Collected data entries
================

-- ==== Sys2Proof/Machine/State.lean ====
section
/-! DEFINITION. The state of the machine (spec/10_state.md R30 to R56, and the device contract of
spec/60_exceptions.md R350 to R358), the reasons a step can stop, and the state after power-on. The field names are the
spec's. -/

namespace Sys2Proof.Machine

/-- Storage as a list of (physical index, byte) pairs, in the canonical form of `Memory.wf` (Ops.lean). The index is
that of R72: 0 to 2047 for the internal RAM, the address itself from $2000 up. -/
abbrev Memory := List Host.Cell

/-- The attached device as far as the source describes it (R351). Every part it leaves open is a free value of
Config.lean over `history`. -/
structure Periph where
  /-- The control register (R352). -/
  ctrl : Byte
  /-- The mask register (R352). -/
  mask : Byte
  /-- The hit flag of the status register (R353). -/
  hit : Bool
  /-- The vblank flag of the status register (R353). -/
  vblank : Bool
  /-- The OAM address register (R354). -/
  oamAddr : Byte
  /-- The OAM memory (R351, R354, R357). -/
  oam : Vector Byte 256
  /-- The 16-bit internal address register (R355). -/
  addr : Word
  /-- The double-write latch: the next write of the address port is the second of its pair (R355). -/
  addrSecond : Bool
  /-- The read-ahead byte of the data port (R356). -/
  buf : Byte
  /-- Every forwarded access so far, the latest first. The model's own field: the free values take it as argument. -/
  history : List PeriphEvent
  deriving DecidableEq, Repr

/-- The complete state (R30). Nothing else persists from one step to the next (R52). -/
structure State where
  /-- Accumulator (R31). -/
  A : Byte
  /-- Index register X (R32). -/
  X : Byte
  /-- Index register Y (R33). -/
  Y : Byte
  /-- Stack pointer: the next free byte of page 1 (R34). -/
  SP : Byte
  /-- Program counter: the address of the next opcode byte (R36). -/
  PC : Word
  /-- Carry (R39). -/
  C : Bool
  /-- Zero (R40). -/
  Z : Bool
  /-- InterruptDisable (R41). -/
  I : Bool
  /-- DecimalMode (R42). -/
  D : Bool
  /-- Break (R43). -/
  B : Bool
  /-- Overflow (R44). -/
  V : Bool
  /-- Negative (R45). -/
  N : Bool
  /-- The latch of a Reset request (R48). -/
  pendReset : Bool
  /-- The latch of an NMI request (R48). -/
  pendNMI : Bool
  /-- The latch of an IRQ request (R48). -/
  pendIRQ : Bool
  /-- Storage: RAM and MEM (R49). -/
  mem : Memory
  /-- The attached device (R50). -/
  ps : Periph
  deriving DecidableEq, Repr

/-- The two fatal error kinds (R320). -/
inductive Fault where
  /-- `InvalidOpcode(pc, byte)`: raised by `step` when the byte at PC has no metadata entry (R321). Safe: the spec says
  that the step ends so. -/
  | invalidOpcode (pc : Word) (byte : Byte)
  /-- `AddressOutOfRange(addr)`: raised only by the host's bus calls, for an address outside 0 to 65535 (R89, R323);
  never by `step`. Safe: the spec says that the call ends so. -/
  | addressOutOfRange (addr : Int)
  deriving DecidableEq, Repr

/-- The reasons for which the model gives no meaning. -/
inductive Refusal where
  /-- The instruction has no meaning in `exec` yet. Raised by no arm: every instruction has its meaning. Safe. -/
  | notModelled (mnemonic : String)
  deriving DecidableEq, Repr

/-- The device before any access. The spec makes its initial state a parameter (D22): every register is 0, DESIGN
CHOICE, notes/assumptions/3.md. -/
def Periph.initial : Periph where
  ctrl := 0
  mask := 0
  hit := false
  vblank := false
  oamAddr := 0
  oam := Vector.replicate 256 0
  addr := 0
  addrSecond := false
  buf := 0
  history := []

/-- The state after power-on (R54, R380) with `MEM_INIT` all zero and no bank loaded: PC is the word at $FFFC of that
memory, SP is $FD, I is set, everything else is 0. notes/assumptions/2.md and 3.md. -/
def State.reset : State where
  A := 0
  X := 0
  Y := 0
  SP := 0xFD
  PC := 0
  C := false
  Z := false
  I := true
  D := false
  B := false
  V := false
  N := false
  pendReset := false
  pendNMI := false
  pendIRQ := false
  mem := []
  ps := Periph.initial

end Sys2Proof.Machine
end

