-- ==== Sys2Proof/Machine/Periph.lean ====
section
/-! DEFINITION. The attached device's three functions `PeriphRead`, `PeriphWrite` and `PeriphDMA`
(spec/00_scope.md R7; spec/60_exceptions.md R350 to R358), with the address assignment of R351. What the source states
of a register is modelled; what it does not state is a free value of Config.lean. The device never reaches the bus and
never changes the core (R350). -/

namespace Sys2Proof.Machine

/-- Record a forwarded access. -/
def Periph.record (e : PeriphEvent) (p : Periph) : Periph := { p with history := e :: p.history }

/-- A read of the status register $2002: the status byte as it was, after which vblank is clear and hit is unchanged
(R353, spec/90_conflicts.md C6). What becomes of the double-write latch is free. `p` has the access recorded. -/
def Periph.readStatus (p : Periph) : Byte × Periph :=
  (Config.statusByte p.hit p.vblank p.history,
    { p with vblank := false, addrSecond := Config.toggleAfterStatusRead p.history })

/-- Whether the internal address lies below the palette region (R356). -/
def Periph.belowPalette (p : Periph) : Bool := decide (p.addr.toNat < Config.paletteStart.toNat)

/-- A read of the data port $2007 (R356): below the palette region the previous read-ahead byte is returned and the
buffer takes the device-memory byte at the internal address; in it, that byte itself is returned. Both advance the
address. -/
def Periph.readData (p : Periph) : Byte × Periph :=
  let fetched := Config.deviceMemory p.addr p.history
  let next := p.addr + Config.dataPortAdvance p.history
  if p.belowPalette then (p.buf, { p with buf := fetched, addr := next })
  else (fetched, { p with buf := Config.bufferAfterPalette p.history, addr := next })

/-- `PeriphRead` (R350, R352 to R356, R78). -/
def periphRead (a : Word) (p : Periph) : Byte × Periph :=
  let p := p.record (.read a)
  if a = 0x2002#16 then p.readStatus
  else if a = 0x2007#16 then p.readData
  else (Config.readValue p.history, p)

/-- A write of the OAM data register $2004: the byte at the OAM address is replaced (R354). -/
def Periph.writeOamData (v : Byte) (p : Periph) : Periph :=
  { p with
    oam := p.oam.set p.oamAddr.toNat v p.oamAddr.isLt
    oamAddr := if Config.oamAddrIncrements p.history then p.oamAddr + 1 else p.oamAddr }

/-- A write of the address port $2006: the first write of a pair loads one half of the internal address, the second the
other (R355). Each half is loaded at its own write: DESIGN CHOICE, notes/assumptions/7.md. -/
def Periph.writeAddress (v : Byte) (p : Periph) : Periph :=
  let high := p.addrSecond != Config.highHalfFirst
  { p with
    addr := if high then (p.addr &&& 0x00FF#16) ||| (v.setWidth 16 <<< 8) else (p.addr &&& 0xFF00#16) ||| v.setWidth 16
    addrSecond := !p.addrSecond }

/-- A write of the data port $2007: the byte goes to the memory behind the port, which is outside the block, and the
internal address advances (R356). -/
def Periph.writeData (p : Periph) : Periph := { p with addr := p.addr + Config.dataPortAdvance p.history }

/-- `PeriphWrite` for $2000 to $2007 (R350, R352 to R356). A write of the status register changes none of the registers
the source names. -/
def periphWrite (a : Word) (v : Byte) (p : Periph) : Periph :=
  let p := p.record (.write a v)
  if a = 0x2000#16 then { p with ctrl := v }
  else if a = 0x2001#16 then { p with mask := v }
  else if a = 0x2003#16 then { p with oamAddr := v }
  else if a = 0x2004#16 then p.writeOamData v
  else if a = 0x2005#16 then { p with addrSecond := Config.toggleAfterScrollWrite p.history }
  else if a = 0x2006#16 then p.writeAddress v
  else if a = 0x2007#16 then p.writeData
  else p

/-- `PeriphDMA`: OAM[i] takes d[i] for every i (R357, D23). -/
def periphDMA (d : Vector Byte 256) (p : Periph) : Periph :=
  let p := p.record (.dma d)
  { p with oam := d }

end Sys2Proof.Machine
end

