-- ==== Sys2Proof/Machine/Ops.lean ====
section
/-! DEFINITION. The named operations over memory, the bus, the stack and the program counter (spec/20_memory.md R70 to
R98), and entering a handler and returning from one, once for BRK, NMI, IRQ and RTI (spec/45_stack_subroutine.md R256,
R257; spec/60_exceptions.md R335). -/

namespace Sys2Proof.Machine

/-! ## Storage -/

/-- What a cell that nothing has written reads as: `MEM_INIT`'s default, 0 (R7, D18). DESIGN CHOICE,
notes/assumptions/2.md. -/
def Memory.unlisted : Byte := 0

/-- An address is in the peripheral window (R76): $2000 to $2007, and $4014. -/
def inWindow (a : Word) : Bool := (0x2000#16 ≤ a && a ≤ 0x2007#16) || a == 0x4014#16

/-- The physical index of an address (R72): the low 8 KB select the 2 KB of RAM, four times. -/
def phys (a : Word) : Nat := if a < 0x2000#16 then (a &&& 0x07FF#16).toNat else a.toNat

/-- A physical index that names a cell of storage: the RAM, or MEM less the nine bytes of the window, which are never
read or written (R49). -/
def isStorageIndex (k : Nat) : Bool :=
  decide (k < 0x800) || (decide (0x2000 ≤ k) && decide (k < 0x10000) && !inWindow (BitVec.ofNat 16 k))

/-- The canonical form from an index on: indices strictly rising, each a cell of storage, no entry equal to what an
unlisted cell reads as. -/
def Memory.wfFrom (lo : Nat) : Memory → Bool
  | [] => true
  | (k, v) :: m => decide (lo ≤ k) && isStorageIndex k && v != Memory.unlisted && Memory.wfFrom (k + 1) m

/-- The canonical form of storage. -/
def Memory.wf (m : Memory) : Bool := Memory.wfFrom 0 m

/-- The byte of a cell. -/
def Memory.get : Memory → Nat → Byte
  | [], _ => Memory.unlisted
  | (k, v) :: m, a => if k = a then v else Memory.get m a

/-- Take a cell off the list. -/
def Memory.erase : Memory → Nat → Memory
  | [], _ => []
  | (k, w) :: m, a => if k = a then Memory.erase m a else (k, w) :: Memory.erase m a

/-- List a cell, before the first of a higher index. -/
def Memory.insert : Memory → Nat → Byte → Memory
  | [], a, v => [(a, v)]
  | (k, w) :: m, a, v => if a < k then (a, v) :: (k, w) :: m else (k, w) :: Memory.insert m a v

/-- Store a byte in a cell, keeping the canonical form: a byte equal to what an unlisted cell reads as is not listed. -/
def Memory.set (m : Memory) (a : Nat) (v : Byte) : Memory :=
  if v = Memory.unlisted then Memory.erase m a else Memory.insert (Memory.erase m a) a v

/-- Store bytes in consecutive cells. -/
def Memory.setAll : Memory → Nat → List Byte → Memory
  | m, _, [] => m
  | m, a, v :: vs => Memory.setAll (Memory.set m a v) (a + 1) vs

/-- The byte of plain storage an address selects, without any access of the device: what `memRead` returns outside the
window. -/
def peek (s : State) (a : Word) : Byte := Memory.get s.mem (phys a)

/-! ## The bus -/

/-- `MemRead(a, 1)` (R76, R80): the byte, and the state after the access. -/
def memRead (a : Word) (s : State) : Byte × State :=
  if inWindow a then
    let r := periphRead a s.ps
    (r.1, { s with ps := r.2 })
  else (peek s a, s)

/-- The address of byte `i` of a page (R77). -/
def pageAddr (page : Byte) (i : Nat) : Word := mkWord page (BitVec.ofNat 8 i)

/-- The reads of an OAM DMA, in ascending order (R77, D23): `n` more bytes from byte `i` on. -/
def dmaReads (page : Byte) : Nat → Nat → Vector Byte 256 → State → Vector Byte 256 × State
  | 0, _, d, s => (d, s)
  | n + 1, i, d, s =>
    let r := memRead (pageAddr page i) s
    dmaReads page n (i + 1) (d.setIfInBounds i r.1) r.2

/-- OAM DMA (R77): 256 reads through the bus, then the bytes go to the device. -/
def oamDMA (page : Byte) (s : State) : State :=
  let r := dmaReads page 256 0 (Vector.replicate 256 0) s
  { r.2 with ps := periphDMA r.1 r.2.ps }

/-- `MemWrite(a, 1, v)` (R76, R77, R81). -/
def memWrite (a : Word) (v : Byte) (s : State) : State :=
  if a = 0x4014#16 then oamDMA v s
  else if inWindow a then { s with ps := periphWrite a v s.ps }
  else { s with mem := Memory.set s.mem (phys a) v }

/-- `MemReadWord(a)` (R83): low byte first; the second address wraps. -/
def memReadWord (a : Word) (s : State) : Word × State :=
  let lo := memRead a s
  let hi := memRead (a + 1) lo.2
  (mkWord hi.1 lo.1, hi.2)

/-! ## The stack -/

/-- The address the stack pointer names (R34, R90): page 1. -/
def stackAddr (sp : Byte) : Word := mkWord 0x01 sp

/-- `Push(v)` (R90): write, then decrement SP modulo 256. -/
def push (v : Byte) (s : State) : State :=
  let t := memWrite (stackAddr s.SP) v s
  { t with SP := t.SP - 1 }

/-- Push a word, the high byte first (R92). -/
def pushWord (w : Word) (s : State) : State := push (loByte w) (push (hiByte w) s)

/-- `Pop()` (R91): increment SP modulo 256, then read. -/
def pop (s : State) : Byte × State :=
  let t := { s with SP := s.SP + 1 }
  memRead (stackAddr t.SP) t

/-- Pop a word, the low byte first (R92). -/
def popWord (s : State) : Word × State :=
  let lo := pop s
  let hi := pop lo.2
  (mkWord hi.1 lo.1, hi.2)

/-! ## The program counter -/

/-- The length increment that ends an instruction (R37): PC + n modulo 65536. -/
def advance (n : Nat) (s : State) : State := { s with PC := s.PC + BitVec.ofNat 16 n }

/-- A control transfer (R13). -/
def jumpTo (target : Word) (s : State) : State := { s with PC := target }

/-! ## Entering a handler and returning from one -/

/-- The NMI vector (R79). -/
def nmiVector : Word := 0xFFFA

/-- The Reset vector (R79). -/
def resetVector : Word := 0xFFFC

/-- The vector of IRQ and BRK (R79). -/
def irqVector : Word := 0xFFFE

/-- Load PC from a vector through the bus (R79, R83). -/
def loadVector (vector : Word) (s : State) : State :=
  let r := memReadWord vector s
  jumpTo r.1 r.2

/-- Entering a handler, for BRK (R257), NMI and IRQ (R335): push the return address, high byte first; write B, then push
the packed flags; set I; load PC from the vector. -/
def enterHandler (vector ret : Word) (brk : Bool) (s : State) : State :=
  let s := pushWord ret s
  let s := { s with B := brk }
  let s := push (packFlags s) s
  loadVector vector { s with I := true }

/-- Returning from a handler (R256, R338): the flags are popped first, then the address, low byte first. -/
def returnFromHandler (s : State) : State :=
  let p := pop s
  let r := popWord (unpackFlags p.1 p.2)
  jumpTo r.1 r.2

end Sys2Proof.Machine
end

================

=== Task instructions ===
Count the lines above with the string "fetched"; report only that figure.

=== Output of the task ===
3